> Assigned task
Of the entries below, return exactly those lines that fall between the one containing "let p := s.pwr.sampled b.temps" and the one containing "in force. -/", the two end lines included.

> Information given
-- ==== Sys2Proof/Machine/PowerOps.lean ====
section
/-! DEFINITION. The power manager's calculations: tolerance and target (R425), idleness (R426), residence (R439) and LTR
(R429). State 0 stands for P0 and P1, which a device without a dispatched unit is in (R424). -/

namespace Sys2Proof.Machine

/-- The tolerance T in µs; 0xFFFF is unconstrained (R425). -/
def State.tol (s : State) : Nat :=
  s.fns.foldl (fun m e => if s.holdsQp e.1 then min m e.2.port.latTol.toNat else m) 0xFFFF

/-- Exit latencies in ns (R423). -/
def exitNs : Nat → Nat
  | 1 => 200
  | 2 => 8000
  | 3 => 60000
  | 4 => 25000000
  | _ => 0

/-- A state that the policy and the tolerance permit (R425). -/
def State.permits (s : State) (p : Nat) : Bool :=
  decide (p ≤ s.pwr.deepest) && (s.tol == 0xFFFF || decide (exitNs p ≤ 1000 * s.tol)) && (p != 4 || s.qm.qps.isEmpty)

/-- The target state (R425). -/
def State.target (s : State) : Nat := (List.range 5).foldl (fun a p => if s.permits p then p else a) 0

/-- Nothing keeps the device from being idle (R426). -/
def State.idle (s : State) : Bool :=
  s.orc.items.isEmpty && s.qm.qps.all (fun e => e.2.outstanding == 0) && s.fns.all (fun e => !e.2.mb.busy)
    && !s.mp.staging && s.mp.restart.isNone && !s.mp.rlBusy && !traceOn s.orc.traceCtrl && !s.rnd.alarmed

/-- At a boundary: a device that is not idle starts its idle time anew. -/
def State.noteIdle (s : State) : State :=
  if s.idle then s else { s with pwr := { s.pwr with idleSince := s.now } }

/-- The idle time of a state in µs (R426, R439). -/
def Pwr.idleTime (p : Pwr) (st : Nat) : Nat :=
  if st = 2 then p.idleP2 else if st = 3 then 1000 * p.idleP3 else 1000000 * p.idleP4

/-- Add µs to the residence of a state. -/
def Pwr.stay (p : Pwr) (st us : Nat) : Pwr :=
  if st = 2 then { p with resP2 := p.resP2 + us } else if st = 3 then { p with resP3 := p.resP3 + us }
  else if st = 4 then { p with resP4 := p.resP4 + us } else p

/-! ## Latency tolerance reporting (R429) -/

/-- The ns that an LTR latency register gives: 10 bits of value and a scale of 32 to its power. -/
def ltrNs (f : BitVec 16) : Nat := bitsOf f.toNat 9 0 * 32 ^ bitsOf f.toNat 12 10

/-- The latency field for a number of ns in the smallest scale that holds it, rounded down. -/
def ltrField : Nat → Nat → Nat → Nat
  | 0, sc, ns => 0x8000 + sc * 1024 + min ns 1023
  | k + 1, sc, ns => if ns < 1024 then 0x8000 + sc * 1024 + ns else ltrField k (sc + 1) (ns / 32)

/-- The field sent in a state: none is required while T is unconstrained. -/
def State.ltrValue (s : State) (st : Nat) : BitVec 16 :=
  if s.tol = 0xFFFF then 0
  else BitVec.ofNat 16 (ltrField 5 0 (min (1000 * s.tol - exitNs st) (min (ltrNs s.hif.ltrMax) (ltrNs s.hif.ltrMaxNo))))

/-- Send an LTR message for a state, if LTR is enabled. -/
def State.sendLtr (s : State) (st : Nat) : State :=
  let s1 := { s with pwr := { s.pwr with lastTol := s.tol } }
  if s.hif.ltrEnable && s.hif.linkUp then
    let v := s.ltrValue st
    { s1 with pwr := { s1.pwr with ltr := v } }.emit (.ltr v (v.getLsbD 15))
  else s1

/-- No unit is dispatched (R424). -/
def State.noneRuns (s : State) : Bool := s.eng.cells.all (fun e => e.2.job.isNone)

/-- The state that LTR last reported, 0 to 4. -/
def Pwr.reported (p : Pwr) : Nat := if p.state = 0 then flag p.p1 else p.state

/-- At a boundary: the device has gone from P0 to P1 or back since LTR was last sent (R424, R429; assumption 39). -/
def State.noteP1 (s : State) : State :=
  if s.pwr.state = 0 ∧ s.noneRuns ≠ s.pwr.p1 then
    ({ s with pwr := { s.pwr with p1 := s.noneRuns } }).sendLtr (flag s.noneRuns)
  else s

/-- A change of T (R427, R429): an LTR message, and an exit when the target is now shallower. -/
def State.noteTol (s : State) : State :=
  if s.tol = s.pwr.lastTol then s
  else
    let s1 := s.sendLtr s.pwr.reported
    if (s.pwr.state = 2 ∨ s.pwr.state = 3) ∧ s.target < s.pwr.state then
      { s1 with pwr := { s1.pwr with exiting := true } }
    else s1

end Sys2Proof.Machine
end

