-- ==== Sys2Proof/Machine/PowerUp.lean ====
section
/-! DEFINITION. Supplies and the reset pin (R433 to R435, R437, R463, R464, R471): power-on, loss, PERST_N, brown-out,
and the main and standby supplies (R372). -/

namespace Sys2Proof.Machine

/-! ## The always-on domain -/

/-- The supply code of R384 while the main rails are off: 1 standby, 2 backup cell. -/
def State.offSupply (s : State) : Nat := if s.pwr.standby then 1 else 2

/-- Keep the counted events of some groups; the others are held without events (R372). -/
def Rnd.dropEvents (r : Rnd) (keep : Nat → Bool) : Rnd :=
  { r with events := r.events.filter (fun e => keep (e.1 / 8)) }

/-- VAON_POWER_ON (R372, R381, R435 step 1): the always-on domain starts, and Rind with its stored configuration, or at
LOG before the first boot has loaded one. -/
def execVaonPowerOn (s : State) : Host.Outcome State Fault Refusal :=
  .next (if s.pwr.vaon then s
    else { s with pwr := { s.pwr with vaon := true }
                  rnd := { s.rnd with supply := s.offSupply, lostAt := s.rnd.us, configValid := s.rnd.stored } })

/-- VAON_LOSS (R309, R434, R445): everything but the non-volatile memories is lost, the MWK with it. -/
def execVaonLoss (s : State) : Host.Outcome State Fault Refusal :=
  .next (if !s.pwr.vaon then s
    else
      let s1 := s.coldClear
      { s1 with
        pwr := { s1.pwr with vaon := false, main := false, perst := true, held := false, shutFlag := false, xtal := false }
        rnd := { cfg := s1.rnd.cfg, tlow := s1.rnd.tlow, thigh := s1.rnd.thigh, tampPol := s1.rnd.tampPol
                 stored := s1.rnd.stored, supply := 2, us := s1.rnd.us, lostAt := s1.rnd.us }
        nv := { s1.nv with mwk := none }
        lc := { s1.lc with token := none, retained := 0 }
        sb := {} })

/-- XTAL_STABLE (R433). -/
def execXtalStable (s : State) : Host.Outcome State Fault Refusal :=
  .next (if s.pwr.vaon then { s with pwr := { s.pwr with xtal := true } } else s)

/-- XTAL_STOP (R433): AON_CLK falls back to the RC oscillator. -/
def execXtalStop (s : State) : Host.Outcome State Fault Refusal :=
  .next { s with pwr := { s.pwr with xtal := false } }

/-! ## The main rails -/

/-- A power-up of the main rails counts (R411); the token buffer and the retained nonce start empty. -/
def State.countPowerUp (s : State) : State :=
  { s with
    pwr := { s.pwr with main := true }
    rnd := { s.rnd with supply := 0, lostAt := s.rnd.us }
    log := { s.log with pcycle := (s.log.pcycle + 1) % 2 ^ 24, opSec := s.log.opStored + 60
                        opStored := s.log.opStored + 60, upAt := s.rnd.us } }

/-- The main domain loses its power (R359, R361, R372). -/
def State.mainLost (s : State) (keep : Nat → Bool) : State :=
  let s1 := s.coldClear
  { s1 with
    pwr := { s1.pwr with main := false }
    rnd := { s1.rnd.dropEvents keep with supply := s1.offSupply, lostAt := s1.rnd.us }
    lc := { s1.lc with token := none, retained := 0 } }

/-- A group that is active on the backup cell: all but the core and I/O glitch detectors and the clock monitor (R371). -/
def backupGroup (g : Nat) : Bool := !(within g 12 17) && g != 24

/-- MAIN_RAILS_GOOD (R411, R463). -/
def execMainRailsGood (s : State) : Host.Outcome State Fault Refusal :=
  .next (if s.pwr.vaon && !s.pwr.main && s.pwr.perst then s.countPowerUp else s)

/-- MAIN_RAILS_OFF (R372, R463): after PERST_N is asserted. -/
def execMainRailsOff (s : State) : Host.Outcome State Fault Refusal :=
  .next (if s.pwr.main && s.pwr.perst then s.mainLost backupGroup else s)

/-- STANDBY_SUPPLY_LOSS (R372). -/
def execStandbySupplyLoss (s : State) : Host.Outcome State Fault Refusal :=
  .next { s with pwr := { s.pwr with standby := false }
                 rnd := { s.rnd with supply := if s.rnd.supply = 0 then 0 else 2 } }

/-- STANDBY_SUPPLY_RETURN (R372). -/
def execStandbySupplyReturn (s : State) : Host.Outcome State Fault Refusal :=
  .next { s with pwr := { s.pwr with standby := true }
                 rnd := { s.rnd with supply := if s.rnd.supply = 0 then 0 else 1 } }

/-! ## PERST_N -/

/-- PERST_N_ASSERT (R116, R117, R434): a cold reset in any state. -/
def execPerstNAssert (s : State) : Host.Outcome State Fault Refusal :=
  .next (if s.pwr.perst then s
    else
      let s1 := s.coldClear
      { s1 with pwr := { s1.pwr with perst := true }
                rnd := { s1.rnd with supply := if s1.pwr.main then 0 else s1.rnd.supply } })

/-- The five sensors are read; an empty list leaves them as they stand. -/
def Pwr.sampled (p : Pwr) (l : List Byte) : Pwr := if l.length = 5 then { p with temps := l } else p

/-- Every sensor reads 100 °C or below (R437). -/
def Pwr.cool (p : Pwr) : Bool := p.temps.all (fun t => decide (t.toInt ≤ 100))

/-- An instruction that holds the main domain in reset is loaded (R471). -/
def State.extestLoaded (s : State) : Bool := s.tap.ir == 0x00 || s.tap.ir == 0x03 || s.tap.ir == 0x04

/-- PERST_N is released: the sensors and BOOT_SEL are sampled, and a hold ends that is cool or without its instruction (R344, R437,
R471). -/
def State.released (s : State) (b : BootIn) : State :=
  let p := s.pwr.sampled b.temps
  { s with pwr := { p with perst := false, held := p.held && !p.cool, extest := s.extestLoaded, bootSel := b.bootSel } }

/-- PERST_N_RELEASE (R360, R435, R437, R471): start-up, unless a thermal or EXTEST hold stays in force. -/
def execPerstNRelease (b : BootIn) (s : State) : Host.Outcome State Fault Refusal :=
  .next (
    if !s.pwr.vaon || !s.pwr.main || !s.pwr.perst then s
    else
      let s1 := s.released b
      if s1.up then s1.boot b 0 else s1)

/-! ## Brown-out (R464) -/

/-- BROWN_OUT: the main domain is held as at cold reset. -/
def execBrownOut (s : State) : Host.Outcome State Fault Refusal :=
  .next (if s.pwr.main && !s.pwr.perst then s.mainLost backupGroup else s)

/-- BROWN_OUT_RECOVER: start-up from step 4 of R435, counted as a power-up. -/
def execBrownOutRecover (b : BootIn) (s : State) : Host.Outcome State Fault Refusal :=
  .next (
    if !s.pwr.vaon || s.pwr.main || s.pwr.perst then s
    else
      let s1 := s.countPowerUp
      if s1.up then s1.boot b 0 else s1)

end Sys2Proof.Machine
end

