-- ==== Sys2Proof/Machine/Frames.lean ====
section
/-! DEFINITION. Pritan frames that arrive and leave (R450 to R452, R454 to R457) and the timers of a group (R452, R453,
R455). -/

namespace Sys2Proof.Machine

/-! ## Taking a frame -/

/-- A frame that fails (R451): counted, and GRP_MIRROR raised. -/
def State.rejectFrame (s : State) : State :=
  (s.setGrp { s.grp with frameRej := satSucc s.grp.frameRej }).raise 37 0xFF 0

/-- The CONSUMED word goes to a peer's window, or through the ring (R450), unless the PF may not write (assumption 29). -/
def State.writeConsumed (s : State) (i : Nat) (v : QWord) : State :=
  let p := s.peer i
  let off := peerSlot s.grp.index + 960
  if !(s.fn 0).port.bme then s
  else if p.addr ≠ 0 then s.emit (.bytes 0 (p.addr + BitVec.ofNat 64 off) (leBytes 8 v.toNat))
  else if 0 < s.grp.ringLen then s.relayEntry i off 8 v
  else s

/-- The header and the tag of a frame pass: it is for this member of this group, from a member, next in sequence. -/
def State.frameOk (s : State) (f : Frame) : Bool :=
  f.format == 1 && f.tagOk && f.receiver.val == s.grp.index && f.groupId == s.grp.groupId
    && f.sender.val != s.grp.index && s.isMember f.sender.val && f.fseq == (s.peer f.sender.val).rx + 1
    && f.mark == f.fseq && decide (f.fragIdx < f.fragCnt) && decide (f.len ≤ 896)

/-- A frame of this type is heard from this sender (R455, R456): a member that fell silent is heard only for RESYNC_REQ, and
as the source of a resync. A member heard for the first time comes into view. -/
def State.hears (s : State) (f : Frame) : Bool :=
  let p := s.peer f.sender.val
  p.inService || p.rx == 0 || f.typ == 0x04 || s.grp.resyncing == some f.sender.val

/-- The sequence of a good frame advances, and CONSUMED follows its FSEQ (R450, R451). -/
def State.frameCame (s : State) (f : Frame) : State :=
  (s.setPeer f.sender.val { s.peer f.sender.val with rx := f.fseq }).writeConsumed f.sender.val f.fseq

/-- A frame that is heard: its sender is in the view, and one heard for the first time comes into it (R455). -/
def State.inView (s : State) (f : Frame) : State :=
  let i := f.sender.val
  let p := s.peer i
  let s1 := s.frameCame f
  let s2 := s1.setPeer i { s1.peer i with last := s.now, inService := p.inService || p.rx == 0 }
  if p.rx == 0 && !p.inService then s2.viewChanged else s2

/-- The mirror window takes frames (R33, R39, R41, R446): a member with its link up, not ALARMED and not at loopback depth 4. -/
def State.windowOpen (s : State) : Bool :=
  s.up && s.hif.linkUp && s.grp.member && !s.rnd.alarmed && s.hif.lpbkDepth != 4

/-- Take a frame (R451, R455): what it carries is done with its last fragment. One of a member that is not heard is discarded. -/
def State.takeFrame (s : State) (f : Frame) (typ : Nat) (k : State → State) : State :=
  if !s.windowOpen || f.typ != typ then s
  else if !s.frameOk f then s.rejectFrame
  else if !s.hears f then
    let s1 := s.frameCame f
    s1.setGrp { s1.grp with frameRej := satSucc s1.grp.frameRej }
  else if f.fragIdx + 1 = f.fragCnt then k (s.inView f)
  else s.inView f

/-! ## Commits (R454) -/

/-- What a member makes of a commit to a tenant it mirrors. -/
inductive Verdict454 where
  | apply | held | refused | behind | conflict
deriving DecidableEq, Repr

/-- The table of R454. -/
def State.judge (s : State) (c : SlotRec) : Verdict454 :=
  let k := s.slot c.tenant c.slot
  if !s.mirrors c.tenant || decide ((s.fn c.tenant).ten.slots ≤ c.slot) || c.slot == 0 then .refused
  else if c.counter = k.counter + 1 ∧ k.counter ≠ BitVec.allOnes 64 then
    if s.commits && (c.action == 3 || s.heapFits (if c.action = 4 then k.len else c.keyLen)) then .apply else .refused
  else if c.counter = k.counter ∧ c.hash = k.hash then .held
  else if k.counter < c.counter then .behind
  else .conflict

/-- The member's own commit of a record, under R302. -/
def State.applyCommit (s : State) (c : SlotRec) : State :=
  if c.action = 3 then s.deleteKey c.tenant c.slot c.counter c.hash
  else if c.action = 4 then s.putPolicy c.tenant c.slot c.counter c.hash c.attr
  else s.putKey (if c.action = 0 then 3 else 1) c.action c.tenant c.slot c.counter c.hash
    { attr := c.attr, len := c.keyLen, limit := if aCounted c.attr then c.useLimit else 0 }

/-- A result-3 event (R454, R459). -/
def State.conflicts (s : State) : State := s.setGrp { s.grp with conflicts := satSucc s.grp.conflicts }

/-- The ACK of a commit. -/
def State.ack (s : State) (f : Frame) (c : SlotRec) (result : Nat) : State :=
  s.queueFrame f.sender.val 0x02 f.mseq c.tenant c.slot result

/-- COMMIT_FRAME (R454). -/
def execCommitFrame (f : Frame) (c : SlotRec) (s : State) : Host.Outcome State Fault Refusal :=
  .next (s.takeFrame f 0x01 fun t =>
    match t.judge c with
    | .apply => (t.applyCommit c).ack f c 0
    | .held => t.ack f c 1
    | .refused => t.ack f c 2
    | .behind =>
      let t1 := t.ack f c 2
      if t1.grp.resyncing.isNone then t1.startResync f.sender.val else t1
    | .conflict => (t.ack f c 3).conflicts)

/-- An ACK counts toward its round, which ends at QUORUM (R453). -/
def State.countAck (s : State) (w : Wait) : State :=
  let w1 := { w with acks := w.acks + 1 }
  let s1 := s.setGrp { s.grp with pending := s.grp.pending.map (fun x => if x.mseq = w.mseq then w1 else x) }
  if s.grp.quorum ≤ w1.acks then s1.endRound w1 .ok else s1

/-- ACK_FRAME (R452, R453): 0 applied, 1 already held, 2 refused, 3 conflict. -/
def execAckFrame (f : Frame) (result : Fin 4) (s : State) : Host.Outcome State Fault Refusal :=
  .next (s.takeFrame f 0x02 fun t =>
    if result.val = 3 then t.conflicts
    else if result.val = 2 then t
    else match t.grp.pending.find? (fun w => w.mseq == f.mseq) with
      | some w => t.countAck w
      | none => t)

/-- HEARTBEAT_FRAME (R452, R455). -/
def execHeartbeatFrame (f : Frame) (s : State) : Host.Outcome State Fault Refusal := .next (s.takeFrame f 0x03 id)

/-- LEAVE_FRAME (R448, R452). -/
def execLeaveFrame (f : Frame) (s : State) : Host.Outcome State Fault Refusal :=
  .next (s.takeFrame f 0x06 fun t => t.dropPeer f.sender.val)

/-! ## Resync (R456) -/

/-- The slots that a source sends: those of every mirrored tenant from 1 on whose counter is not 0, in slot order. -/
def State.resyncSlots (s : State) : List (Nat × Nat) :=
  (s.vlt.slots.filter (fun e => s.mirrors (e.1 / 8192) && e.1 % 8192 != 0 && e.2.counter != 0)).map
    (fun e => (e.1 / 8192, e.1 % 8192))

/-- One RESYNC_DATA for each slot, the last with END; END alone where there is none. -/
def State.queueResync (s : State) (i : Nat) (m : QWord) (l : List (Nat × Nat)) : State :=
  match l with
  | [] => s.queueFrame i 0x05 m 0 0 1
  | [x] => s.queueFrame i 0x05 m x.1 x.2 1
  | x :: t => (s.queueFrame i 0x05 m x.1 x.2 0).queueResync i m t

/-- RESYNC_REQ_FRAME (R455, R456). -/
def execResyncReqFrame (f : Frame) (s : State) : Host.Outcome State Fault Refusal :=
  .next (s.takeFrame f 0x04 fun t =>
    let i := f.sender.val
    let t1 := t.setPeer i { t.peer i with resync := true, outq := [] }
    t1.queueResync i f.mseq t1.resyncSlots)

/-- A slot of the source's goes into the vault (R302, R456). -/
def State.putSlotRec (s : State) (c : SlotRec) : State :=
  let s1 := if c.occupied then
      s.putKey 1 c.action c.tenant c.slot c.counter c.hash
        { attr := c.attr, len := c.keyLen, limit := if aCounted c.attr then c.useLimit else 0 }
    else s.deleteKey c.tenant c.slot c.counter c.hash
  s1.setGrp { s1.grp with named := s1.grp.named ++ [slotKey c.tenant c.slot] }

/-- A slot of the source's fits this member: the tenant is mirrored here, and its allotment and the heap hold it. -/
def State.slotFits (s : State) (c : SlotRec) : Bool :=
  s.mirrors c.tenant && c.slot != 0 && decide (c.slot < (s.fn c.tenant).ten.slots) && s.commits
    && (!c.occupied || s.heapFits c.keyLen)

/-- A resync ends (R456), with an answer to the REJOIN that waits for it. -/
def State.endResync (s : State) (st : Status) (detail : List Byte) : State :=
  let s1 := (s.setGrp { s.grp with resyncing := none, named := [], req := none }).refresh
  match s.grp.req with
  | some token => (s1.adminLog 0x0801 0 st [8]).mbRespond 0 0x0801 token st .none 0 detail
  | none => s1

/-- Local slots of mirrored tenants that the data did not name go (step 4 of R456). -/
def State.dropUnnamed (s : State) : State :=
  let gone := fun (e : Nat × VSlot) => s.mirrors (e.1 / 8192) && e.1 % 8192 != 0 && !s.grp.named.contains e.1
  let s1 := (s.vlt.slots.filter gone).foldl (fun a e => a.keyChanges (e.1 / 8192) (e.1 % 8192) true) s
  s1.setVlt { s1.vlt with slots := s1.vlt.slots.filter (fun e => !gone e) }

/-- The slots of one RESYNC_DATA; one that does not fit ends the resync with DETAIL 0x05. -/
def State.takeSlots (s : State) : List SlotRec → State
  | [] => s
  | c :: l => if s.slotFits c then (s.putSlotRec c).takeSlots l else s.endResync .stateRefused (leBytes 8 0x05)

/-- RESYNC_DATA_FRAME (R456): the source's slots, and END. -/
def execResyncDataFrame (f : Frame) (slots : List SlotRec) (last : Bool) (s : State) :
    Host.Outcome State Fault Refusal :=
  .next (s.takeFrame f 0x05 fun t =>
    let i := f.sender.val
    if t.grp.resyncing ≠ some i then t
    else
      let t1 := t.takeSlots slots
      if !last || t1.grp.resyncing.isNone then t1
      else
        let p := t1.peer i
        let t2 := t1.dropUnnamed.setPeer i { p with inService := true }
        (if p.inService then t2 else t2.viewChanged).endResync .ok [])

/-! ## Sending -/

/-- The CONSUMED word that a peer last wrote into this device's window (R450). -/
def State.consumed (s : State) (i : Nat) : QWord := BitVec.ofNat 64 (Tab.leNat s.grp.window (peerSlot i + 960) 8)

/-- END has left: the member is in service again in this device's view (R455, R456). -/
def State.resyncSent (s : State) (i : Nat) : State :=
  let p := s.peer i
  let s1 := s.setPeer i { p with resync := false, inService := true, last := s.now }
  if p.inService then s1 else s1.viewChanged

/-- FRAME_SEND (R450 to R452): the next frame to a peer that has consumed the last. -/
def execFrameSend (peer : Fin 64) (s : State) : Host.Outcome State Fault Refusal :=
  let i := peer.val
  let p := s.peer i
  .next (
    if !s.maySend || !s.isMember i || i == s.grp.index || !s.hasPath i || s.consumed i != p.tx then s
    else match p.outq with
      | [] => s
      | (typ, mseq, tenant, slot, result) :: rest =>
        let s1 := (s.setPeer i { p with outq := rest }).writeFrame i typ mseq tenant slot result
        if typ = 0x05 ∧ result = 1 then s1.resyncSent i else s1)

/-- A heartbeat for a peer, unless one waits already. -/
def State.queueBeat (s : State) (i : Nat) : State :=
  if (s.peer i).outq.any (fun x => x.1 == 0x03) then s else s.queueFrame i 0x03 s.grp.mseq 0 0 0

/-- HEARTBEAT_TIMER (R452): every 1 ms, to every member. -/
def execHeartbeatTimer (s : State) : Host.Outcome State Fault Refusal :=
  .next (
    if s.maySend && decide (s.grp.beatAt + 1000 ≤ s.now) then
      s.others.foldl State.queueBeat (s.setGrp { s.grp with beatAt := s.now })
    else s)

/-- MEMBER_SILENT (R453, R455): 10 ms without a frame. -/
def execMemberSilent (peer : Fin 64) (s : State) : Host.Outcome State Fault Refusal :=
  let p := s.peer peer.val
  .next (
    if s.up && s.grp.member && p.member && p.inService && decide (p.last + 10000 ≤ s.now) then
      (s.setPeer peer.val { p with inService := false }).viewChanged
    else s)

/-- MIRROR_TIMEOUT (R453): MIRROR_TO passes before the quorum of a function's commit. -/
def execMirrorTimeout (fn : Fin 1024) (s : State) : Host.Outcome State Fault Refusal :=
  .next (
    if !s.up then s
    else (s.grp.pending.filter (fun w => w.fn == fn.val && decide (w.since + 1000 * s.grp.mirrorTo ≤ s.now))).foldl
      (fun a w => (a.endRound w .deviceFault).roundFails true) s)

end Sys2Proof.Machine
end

> Task solution
  let p := s.pwr.sampled b.temps
  { s with pwr := { p with perst := false, held := p.held && !p.cool, extest := s.extestLoaded, bootSel := b.bootSel } }

/-- PERST_N_RELEASE (R360, R435, R437, R471): start-up, unless a thermal or EXTEST hold stays in force. -/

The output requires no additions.